Macroheterogeneity relates to the presence or absence of a oligosaccharide chain at any of the two known N-glycosylation sites (site occupancy) [17] in the beta subunit. In vivo, the macroheterogeneity of circulating hFSH is dynamic and may have a physiologic role. In women of reproductive age, more glycosylated (fully glycosylated) and acidic glycoforms (with prolonged in vivo half-life due to reduced renal clearance) are secreted during the early and mid-follicular phases, compared with less sialylated, glycosylated (hypo-glycosylated) glycoforms, which are more predominant before ovulation [32,33]. Highly acidic isoforms are more predominant after the menopause than during the fertile lifespan [34]. Furthermore, tri-glycosylated hFSH (hFSH18/21) is more abundant in young women, whereas tetra- glycosylated (hFSH24) and highly sialylated forms are more abundant in peri/postmenopausal women [32,35]. Glycosylation at αAsn 52 is essental for FSH bioactivity, as it has an important role in the assembly of the functional FSH heterodimer and its subsequent stability; it also has a pivotal role in FSH receptor (FSHR) activation and signalling, whereby glycoforms with smaller and more compact glycosylation at αAsn 52 can fit into the central cavity of the FSHR more rapidly than bulkier and extended glycans, leading to a more rapid response [17].

Microheterogeneity relates to the structural variation in the type of carbohydrates comprising the oligosaccharide chains attached to the protein core and the branching of these chains (antennarity) into bi-, tri- and tetra-antennary structures [36,37,38]. The building block N-acetyl glucosamine (GlcNAc) is linked to asparagine followed by the addition of another GlcNAc, then by one to three Mannose residues that can branch into 1 to 4 antennae. The antennae are then extended by GlcNAc and galactose, the latter of which can be capped by N-acetyl neuraminic acid (sialic acid) [30]. The average number of antennae per glycan is reflected by the A-Index, which is calculated for each N-glycosylation site and as a mean over the entire molecule (see Section 4).

Sialylation relates to the inclusion of sialic acid in the glycoprotein antennae.

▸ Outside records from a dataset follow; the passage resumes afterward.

/-- DRAIN waits when the port accepts fewer samples than it would deliver; those accepted are the transfers made
(42_engine.md R187, 70_reset_and_hazards.md R276). -/
theorem drain_stalls {ready : Nat} (hyp : w.yp ≤ c.ysize) (hwritten : w.y.Written w.yp) (hready : c.ready = some ready)
    (hle : w.written ≤ ready) (hlt : ready < w.written + min (c.room - w.written) w.yp) :
    ∃ out : List Sample, out.map some = (List.range (ready - w.written)).map w.y.read ∧
      drain c w = .stall { w with moves := w.moves ++ out.map .output } := by
  obtain ⟨out, hout, hrun⟩ := forRange_outWrite_completes (c := c) (w := w) (count := ready - w.written)
    (hwritten.mono (by omega)) (by omega) fun r hr => by
      obtain rfl : ready = r := Option.some.inj (hready.symm.trans hr)
      omega
  have hlen : out.length = ready - w.written := by simpa using congrArg List.length hout
  refine ⟨out, hout, ?_⟩
  obtain ⟨v, hv⟩ := Option.isSome_iff_exists.mp (hwritten (ready - w.written) (by omega))
  have hstall : outWrite c (ready - w.written) { w with moves := w.moves ++ out.map .output } =
      .stall { w with moves := w.moves ++ out.map .output } := by
    refine outWrite_eq_stall.mpr ⟨⟨v, yRead_eq_some.mpr ⟨by omega, hv⟩⟩, ?_, rfl⟩
    rw [← Bool.not_eq_true, Call.accepts_eq_true]
    intro h
    have := h ready hready
    simp only [Work.written_eq, outputsOf_append, outputsOf_map_output, List.length_append] at this hlen hle
    omega
  obtain ⟨rest, hrest⟩ : ∃ rest, min (c.room - w.written) w.yp = ready - w.written + (rest + 1) :=
    ⟨min (c.room - w.written) w.yp - (ready - w.written) - 1, by omega⟩
  rw [drain, hrest]
  simp only [forRange_add, hrun, Run.done_andThen, Nat.zero_add, forRange_succ, hstall, Run.stall_andThen]

/-! ## PULL and the padding -/

theorem finalBatch_eq_true : finalBatch c w = true ↔ c.last = true ∧ w.used = c.n := by
  simp [finalBatch]

/-- The final batch writes XOFF zeros above XREAD (42_engine.md R194). -/
theorem pullAndPad_of_final {w1 : Work} (hpull : pull c w = .done w1) (hfinal : finalBatch c w1 = true)
    (hxread : w1.xread ≤ c.xsize) : ∃ x, Memory.Filled w1.x w1.xread c.xoff (fun _ => some Sample.zero) x ∧
      pullAndPad c w = .done { w1 with x, flushed := true } := by
  obtain ⟨x, hx, hrun⟩ := flush_completes hxread
  exact ⟨x, hx, by rw [pullAndPad, hpull, Run.done_andThen, if_pos hfinal, hrun]⟩

/-- A batch that is not the final one is not padded. -/
theorem pullAndPad_of_not_final {w1 : Work} (hpull : pull c w = .done w1) (hfinal : ¬ finalBatch c w1 = true) :
    pullAndPad c w = .done w1 := by
  rw [pullAndPad, hpull, Run.done_andThen, if_neg hfinal]
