-- ==== Sys2Proof/Config.lean ====
section
/-! DEFINITION. The parameters the spec leaves open (spec/00_scope.md R8), as plain data: `Config` holds those a step
reads, `ResetParams` those only the creation of the machine reads.

A claim about the machine is a claim for EVERY `Config`: `State` carries its configuration, no instruction writes it, and
a statement over all states is a statement over all settings (spec/00_scope.md R8: "A rule that names no parameter holds
for every value"). The spec's defaults are in `Machine/Params.lean`. -/

namespace Sys2Proof

/-- `DIV_O_RULE` (R8, R157, decision D11): what DIV writes to O. -/
inductive DivORule where
  | highHalf
  | fraction
deriving DecidableEq, Repr

/-- `SHR_O_RULE` (R8, R160, decision D12): what SHR writes to O. -/
inductive ShrORule where
  | highHalf
  | fraction
deriving DecidableEq, Repr

/-- `SHIFT_RULE` (R8, R159, R160, decision D13): whether a shift count is taken whole or modulo 32. -/
inductive ShiftRule where
  | exact
  | mod32
deriving DecidableEq, Repr

/-- `O_WRITE_ORDER` (R8, R152, decision D10): which of the write-back to A and the update of O comes last. -/
inductive OWriteOrder where
  | aLast
  | oLast
deriving DecidableEq, Repr

/-- The open parameters a step depends on (R8). -/
structure Config where
  /-- `HALT_SUBOP`: the sub-opcode that halts, or none (R9, R196, decision D1). -/
  haltSubop : Option OpField
  /-- `JSR_CYCLES` (R190, decision D2). -/
  jsrCycles : Nat
  /-- `EXTRA_WORD_CYCLES` (R119, decision D3, conflict C1). -/
  extraWordCycles : Nat
  /-- `DIV_O_RULE` (R157, decision D11). -/
  divORule : DivORule
  /-- `SHR_O_RULE` (R160, decision D12). -/
  shrORule : ShrORule
  /-- `SHIFT_RULE` (R159, R160, decision D13). -/
  shiftRule : ShiftRule
  /-- `O_WRITE_ORDER` (R152, decision D10). -/
  oWriteOrder : OWriteOrder
  /-- `NONBASIC_A_RESOLVED` (R127, R128, decision D14, conflict C4). -/
  nonbasicAResolved : Bool
deriving DecidableEq, Repr

/-- A legal configuration: `HALT_SUBOP` is never 0x01 (R9). -/
abbrev Config.wf (c : Config) : Prop := c.haltSubop ≠ some 0x01#6

/-- The open parameters that only the creation of the machine reads (R8, R231, R234, decisions D4 and D5). No step reads
them, so they are no part of `State`. -/
structure ResetParams where
  /-- `RESET_GPR` (R24). -/
  gpr : Vector Word 8
  /-- `RESET_SP` (R28). -/
  sp : Word
  /-- `RESET_O` (R29). -/
  o : Word
  /-- `RESET_MEM_FILL`: one word for each address the image does not cover (R231). -/
  memFill : Word → Word

end Sys2Proof
end

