-- ==== Sys2Proof/Certificates/Slice0/Obligations.lean ====
section
/-! DEFINITION. The statements about the engine. Each docstring names the rule of spec/ it formalises; "decision D<n>" is a
choice of the spec's own (spec/92_eei_decisions.md), and "log entry" one of the model's.

A meaning starts one word past the header (R110), so in a statement about `exec` the header address is `s.pc - 1`. Every
statement holds for every configuration (R8), since it holds for every state. -/

open Sys2Proof Sys2Proof.Machine

namespace Sys2Proof.Machine

/-- What R152 leaves of a result `v` and a new O `ov` in the state `t` after a step from `s` whose destination is `l` and whose
header word is `w`: the result is in the destination and O is updated; a literal takes nothing and is reported; O itself as
the destination keeps the result or the new O by `O_WRITE_ORDER` (decisions D10 and D15). -/
def WrittenBack (l : Loc) (v : Word) (ov : Option Word) (w : Word) (s t : State) : Prop :=
  match l with
  | .lit _ => t.o = ov.getD s.o ∧ t.diags = s.diags ++ [⟨.writeToLiteral, s.pc - 1#16, w⟩]
  | .oReg =>
    t.o = (match s.cfg.oWriteOrder with | .aLast => v | .oLast => ov.getD v) ∧ t.diags = s.diags
  | .reg _ | .mem _ | .spReg | .pcReg => readLoc l t = v ∧ t.o = ov.getD s.o ∧ t.diags = s.diags

/-- An instruction of opcode `op` that writes A: for all operands in all states it is encoded with that opcode, completes,
writes back the result `res` and the new O `onew` of the two values read, and costs `base` and the surcharges (R130). -/
def AluEffect (op : BitVec 4) (mk : Operand → Operand → Instr) (base : Nat)
    (res : Config → Word → Word → Word) (onew : Config → Word → Word → Option Word) : Prop :=
  ∀ (a b : Operand) (s : State),
    (∀ c, decode c (header op a.toField b.toField) = mk a b) ∧
    ∃ t, exec (mk a b) s = .next t ∧
      WrittenBack (operands a b s).la (res s.cfg (operands a b s).va (operands a b s).vb)
        (onew s.cfg (operands a b s).va (operands a b s).vb) (header op a.toField b.toField) s t ∧
      t.cycles = s.cycles + base + s.cfg.extraWordCycles * (a.ext + b.ext)

/-- A conditional of opcode `op`: it is encoded with that opcode, completes, skips one word when `holds` is false of the two
values read, and changes nothing but the pc, SP by its stack operands, and the cycle counter (R180). -/
def CondEffect (op : BitVec 4) (mk : Operand → Operand → Instr) (holds : Word → Word → Prop) : Prop :=
  ∀ (a b : Operand) (s : State),
    (∀ c, decode c (header op a.toField b.toField) = mk a b) ∧
    ∃ t, exec (mk a b) s = .next t ∧
      t = { s with
        pc := t.pc
        sp := s.sp + spDelta a + spDelta b
        cycles := s.cycles + 2 + s.cfg.extraWordCycles * (a.ext + b.ext) } ∧
      (holds (operands a b s).va (operands a b s).vb → t.pc = s.pc + BitVec.ofNat 16 (a.ext + b.ext)) ∧
      (¬ holds (operands a b s).va (operands a b s).vb → t.pc = s.pc + BitVec.ofNat 16 (a.ext + b.ext) + 1#16)

/-- The shift count of R159 and R160 as a number. -/
def countOf (c : Config) (vb : Word) : Nat :=
  match c.shiftRule with
  | .exact => vb.toNat
  | .mod32 => vb.toNat % 32

/-- The basic opcodes that write A (R71, R78). -/
def writesA (w : Word) : Prop := 0x1 ≤ (fieldOp w).toNat ∧ (fieldOp w).toNat ≤ 0xB

/-- The eleven instructions that write A, on operands `a` and `b`. -/
def aluInstrs (a b : Operand) : List Instr :=
  [.set a b, .add a b, .sub a b, .mul a b, .div a b, .mod a b, .shl a b, .shr a b, .and a b, .bor a b, .xor a b]

/-- The register characters of R89 in index order. -/
def regChars : List (Char × Reg) :=
  [('A', .A), ('B', .B), ('C', .C), ('X', .X), ('Y', .Y), ('Z', .Z), ('I', .I), ('J', .J)]

end Sys2Proof.Machine

/-! ## Encoding -/

/-- R70, R83: decoding the header word of any well-formed instruction, with any operands, under any configuration, gives the
instruction back. -/
def Obligations.DecodingTheEncodingGivesTheInstructionBack : Prop :=
  ∀ (c : Config) (i : Instr), i.wf c = true → decode c (encode i) = i

/-- R80: every word is the encoding of a well-formed instruction, the one it decodes to, so that no word is refused and none
has two readings. The spec's own choices in it: decisions D1, D15 (log entries 1, 17). -/
def Obligations.EveryWordEncodesAWellFormedInstruction : Prop :=
  ∀ (c : Config) (w : Word), encode (decode c w) = w ∧ (decode c w).wf c = true

/-- R70: the places of the three fields in a header word, and that opcode 0 is the non-basic format, whose field A is the
sub-opcode. -/
def Obligations.HeaderFieldsStandWhereTheSpecPutsThem : Prop :=
  (∀ (op : BitVec 4) (a b : OpField), (header op a b).toNat = op.toNat + a.toNat * 16 + b.toNat * 1024) ∧
  ∀ (c : Config) (w : Word),
    (fieldOp w).toNat = w.toNat % 16 ∧ (fieldA w).toNat = w.toNat / 16 % 64 ∧ (fieldB w).toNat = w.toNat / 1024 ∧
    (fieldOp w = 0x0#4 ↔
      (∃ b, decode c w = .jsr b ∧ fieldA w = 0x01#6) ∨ (∃ b, decode c w = .halt (fieldA w) b) ∨
      (∃ b, decode c w = .reserved (fieldA w) b))

/-- R73: the form each of the 64 field values selects. -/
def Obligations.OperandFieldTable : Prop :=
  (∀ r : Reg, Operand.ofField (BitVec.ofNat 6 r.num) = .reg r ∧
    Operand.ofField (BitVec.ofNat 6 (0x08 + r.num)) = .ind r ∧
    Operand.ofField (BitVec.ofNat 6 (0x10 + r.num)) = .indNext r) ∧
  Operand.ofField 0x18#6 = .pop ∧ Operand.ofField 0x19#6 = .peek ∧ Operand.ofField 0x1A#6 = .push ∧
  Operand.ofField 0x1B#6 = .sp ∧ Operand.ofField 0x1C#6 = .pc ∧ Operand.ofField 0x1D#6 = .o ∧
  Operand.ofField 0x1E#6 = .memNext ∧ Operand.ofField 0x1F#6 = .litNext ∧
  ∀ v : BitVec 5, Operand.ofField (BitVec.ofNat 6 (0x20 + v.toNat)) = .lit v

/-- The worked encodings of R83, the source's own words among them (§8), and the all-zero word of R197. The spec's own
choices in it: decisions D27, D28, conflict C3 and general knowledge G2, G3 (log entries 26, 28). -/
def Obligations.WorkedEncodingsDecode : Prop :=
  ∀ c : Config,
    decode c 0x7C01#16 = .set (.reg .A) .litNext ∧ decode c 0x0402#16 = .add (.reg .A) (.reg .B) ∧
    decode c 0x040C#16 = .ife (.reg .A) (.reg .B) ∧ decode c 0x8401#16 = .set (.reg .A) (.lit 1#5) ∧
    decode c 0x7DC1#16 = .set .pc .litNext ∧ decode c 0x7C10#16 = .jsr .litNext ∧
    decode c 0x8C10#16 = .jsr (.lit 3#5) ∧ decode c 0x61C1#16 = .set .pc .pop ∧
    (c.haltSubop ≠ some 0x00#6 → decode c 0x0000#16 = .reserved 0x00#6 (.reg .A))

/-! ## The step -/

/-- R110, R112: a running engine runs the instruction that the word at the pc decodes to, with the pc one word further on and
nothing else changed before it. The spec's own choice in it: decision D7 (log entry 10). -/
def Obligations.StepRunsTheDecodedInstruction : Prop :=
  ∀ (s : State) (i : Instr), s.halted = false → i.wf s.cfg = true → s.readMem s.pc = encode i →
    step s = exec i { s with pc := s.pc + 1#16 }

/-- R111: a halted engine changes nothing. The spec's own choice in it: decision D19 (log entry 21). -/
def Obligations.HaltedStepChangesNothing : Prop := ∀ s : State, s.halted = true → step s = .next s

/-- R200: no instruction and no operand can stop a step, in any state and under any configuration. The spec's own choices in
it: decisions D7, D19 (log entries 10, 21). -/
def Obligations.EveryStepCompletes : Prop := ∀ s : State, ∃ t, step s = .next t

The addition of a sialic acid cap imparts a negative charge on each antenna [30]. The degree of sialic acid capping can vary among glycoforms, whereby variants with a high degree of sialylation are more acidic than those with low sialic acid content [36,37,38]. A high level of sialylation, in combination with the presence of bulkier glycans, may contribute to a longer half-life through reduced glomerular filtration and, therefore, higher net in vivo potency. CHO cells, in which r-hFSH is produced, do not have the ability to synthesize sialic acid attached in the position α2-6, so only α2-3 sialic acid is found in reference r-hFSH-alfa and biosimilar preparations [30]. The average number of sialic acid moieties per glycan is reflected by the S-Index, which is calculated for each N-glycosylation site and as a mean over the entire molecule (see Section 4). The NGNA index reflects the content of glycans with N-glyconeuramic acid (NGNA) moieties. NGNA may be linked to immunogenic reactions, as humans do not produce CMP-N-acetylneuraminic acid hydroxylase, the enzyme responsible for this glycan modification [38]. Anti-NGNA activity has been reported in 85% of healthy humans, suggesting its potential for eliciting an immune response in humans [39]. The NGNA index is calculated for each N-glycosylation site and as a mean over the entire molecule (see Section 4).

O-acetylation: The nine-carbon backbone of sialic acids can undergo extensive enzymatic modification in nature, and O-acetylation at the C-4/7/8/9 positions in particular is widely observed [40]. O-acetylation increases the hydrophobic character of sialylated glycans and can change the biophysical properties of the glycoprotein, potentially leading to changes in activity and glycan antigen recognition [40].

Post-translational modifications can include the oxidation of methionine residues. The methionine residues in FSH are not directly located in regions that are critical for binding to the FSHR: methionine 29 is involved in α–β subunit heterodimerization; methionine 47 is located close to the FSHR binding site, but is not directly involved in ligand–receptor interaction; methionine 71 is located close to the heterodimerization site but is not directly involved in heterodimerization; and methionine 109 is located in the non-structural C-terminal region. However, the oxidation of these residues may lead to conformational changes, with the potential for indirect effects on biological activity, pharmacokinetics or protein aggregation, and the alteration of the immunogenicity of therapeutic proteins [41]. In contrast to the post-translational modifications in the oligosaccharide chains attached to the protein core, other modifications, such as the conversion of asparagine to succinimide and N-terminal clipping, are not known to have an impact on biological activity.

Higher-order structure refers to the self-assembly into either the seconday-, tertiary- and quarternary-order structure of a protein. Higher-order structure is responsible for the correct folding and three-dimensional shape of a protein and is strongly dependent on the protein environment; therefore, different formulations can bear conformational differences compared with the reference preparation, which can have an impact on the activity of the molecule.